[DATA SHOWN — start]
-- ==== Sys2Proof/Machine/Nmea.lean ====
section
/-! DEFINITION. The NMEA sentence framer (41_nmea.md): term closure, classification, the hand-off to
the Unicore ASCII framer and the four operations. -/

namespace Sys2Proof.Machine

/-- `classify`, 41_nmea.md R126: characters 2 to 4 of term 0, if at least five were kept (decision D12, log 16). -/
def State.classify (s : State) : SentenceType :=
  if 5 ≤ s.n.tidx then sentenceType (s.n.term.bytes .nmeaTerm 2 3) else .none

/-- The hand-off test, 41_nmea.md R125 and R127: term 0 is kept as exactly `command`. -/
def State.handsOff (s : State) : Bool :=
  s.n.tnum == 0 && s.n.tidx == 7 && s.n.term.bytes .nmeaTerm 0 7 == commandText

/-- `a.term[0..6] <- n.term[0..6]`, byte by byte (41_nmea.md R127). -/
def copyTerm (n a : Memory) (count : Nat) : Memory :=
  match count with
  | 0 => a
  | k + 1 => (copyTerm n a k).write k (n.byteAt .nmeaTerm k)

/-- `hand-off`, 41_nmea.md R127: the checksum is carried over and the Unicore sub-state starts with
the closed term still open. -/
def State.handOff (s : State) : State :=
  { s.clear with
    proto := .unicore,
    a := { term := copyTerm s.n.term s.a.term 7, tidx := 7, tnum := 0, ck := s.n.ck,
           star := false, colon := false, terms := [] } }

/-- `close_n()` without the hand-off, 41_nmea.md R125: the TERM item, and for term 0 the sentence type. -/
def State.closeNmea (s : State) : State :=
  let item : TermItem := { proto := .nmea, tnum := s.n.tnum, text := s.n.toTermBuf.text .nmeaTerm }
  { s with n := { s.n with stype := if s.n.tnum = 0 then s.classify else s.n.stype } }.emitTerm item

/-- The term number and the index of the next NMEA term (41_nmea.md R122). -/
def State.nextNmeaTerm (s : State) : State :=
  { s with n := { s.n with tnum := satInc s.n.tnum, tidx := 0 } }

/-- `N.CHAR`, 41_nmea.md R121. -/
def execNChar (b : Byte) (s : State) : Host.Outcome State Fault Refusal :=
  .next ((s.foldN b).tappendN b)

/-- `N.COMMA`, 41_nmea.md R122; on the hand-off the step ends in `A.COMMA` (R127). -/
def execNComma (s : State) : Host.Outcome State Fault Refusal :=
  .next (if s.handsOff then s.handOff.uniComma else (s.closeNmea.foldN 0x2C).nextNmeaTerm)

/-- `N.STAR`, 41_nmea.md R123; on the hand-off the step ends in `A.STAR` (R127). -/
def execNStar (s : State) : Host.Outcome State Fault Refusal :=
  let closed := s.closeNmea
  .next (if s.handsOff then s.handOff.uniStar
    else { closed with n := { closed.n with star := true } }.nextNmeaTerm)

/-- `N.CR`, 41_nmea.md R124: the event when the received checksum matches, and idle either way. -/
def execNCr (s : State) : Host.Outcome State Fault Refusal :=
  let checked := if s.nmeaCkOk then s.emitEvt .nmea (.nmea s.n.stype) [] else s
  .next checked.toIdle

end Sys2Proof.Machine
end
[DATA SHOWN — finish]
INSTRUCTIONS FOR THE TASK
If a line in the records above holds the string "ends", copy it.

ANSWER TO THE EXERCISE
/-- `N.COMMA`, 41_nmea.md R122; on the hand-off the step ends in `A.COMMA` (R127). -/
/-- `N.STAR`, 41_nmea.md R123; on the hand-off the step ends in `A.STAR` (R127). -/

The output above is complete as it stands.